Post n°11 pubblicato il 05 Gennaio 2010 da parsival51

 

Naturalmente era necessario avere un supporto legale al massacro che si stava compiendo e di strumenti per continuare a reprimere .....ed ecco che nel 1863 viene approvata la più volte citata Legge Pica.....

prestare attenzione in particolare all'articolo 7.......  ne stiamo pagando ancora le conseguenze

 

 

Il N. 1409 della Raccolta ufficiale delle Leggi e dei Decreti del Regno d'Italia contiene la seguente legge:

VITTORIO EMANUELE II

PER GRAZIA DI DIO E PER VOLONTÀ DELLA NAZIONE

RE D'ITALIA

Il Senato e la Camera dei deputati hanno approvato,

Noi abbiamo sanzionato e promulghiamo quanto segue:

Art. 1. Fino al 31 dicembre corrente anno nelle Provincie infestate dal brigantaggio, e che tali saranno dichiarate con Decreto Reale, i componenti comitiva o banda armata composta almeno di tre persone, la quale vada scorrendo le pubbliche vie o le campagne per commettere crimini o delitti, ed i loro complici, saranno giudicati dai Tribunali Militari, di cui nel libro II, parte II del Codice Penale Militare, e con la procedura determinata dal capo III del detto libro.

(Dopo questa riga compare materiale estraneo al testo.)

-- ==== Sys2Proof/Machine/Matrix.lean ====
section
/-! DEFINITION. Matrix instructions, major 57 (14_matrix.md): octet passes, tiles, unfolding. A group's matrix operations stand in
`Group.mtx` and are applied in the order of issue (R237); each reads its scratchpad operands element by element, between issue
and retirement. -/

namespace Sys2Proof.Machine

/-! ### Shapes (R231 to R233) -/

/-- Octets with an active lane. -/
def octets (m : W64) : List Nat := (List.range 8).filter fun o => fld m.toNat (8 * o) 8 != 0

/-- K of a format: 32 bytes of elements. -/
def mmaK (f : Fmt) : Nat := 256 / Fmt.pitch f
/-- Tiles of one octet pass. -/
def passTiles (f : Fmt) : Nat := if f = .f64 then 2 else 1

/-- First tile of an octet's pass. -/
def passTile (f : Fmt) (t o : Nat) : Nat := t + passTiles f * o

/-- Accumulator element (r, c): its first word's key. -/
def accKey (f : Fmt) (t r c : Nat) : Nat :=
  if f = .f64 then 128 * (t + r / 4) + 32 * (r % 4) + 2 * c else 128 * t + 16 * r + c

/-- Sub-ops as `OpKind.mtx` holds them. -/
def mMma : Nat := 0
def mMmas : Nat := 1
def mAclr : Nat := 2
def mAmov : Nat := 3
def mAput : Nat := 4
def mAst : Nat := 5

/-! ### Operands (R234, R239) -/

def lo32 (x : W64) : Nat := fld x.toNat 0 32
def hi32 (x : W64) : Nat := fld x.toNat 32 32
/-- A row or column pitch; 0 means 32. -/
def pitchOf (x : W64) : Nat := if hi32 x = 0 then 32 else hi32 x

/-- Blocks of a chunk that have scales of their own. -/
def mxBlocks (f : Fmt) : Nat := mmaK f / 32

/-- A field of an unfold descriptor. -/
def ufField (d : BitVec 128) (lo n : Nat) : Nat := fld d.toNat lo n
/-- The pixel pitch of an unfolded tensor, and its bytes. -/
def ufPitch (d : BitVec 128) (f : Fmt) : Nat := ceilDiv (ceilDiv (ufField d 44 12 * Fmt.pitch f) 8) 32 * 32
def ufBytes (d : BitVec 128) (f : Fmt) : Nat := ufField d 20 12 * ufField d 32 12 * ufPitch d f

/-- Bit offset of element (i, k) of the virtual A; none where it reads as zero. -/
def ufElem (d : BitVec 128) (f : Fmt) (i k : Nat) : Option Nat :=
  let F := ufField d
  let C := F 44 12
  let kh := F 64 4 + 1
  let kw := F 68 4 + 1
  let oy := i / F 96 12
  let ox := i % F 96 12
  let ch := k % C
  let t := k / C
  let kx := t % kw
  let ky := t / kw
  let y : Int := (oy * (F 72 4 + 1) + ky * (F 80 4 + 1) : Nat) - (F 88 4 : Nat)
  let x : Int := (ox * (F 76 4 + 1) + kx * (F 84 4 + 1) : Nat) - (F 92 4 : Nat)
  if oy ≥ F 108 12 ∨ ky ≥ kh ∨ y < 0 ∨ y ≥ F 20 12 ∨ x < 0 ∨ x ≥ F 32 12 then none
  else some (8 * (F 0 20 + (y.toNat * F 32 12 + x.toNat) * ufPitch d f) + ch * Fmt.pitch f)

/-- An operand element of an operation: where its value is kept in `Op.sres`. Each octet's pass reads its own columns of B (R237). -/
def keyA (i k : Nat) : Nat := 64 * i + k
def keyB (q n k : Nat) : Nat := 16384 * (q + 1) + 64 * n + k
def keySa (i j : Nat) : Nat := 8192 + 64 * i + j
def keySb (q n j : Nat) : Nat := 16384 * (q + 1) + 8192 + 64 * n + j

Art. 2. I colpevoli del reato di brigantaggio, i quali armata mano oppongono resistenza alla forza pubblica, saranno puniti colla fucilazione, o co' lavori forzati a vita concorrendovi circostanze attenuanti. A coloro che non oppongono resistenza, non che ai ricettatori e somministratori di viveri, notizie ed ajuti di ogni maniera, sarà applicata la pena de' lavori forzati a vita, e concorrendovi circostanze attenuanti il maximum de' lavori forzati a tempo.

Art. 3. Sarà accordata a coloro che si sono già costituiti o si costituiranno volontariamente nel termine di un mese dalla pubblicazione della presente legge la diminuzione da uno a tre gradi di pena. Tale pubblicazione dovrà essere fatta per bando in ogni Comune.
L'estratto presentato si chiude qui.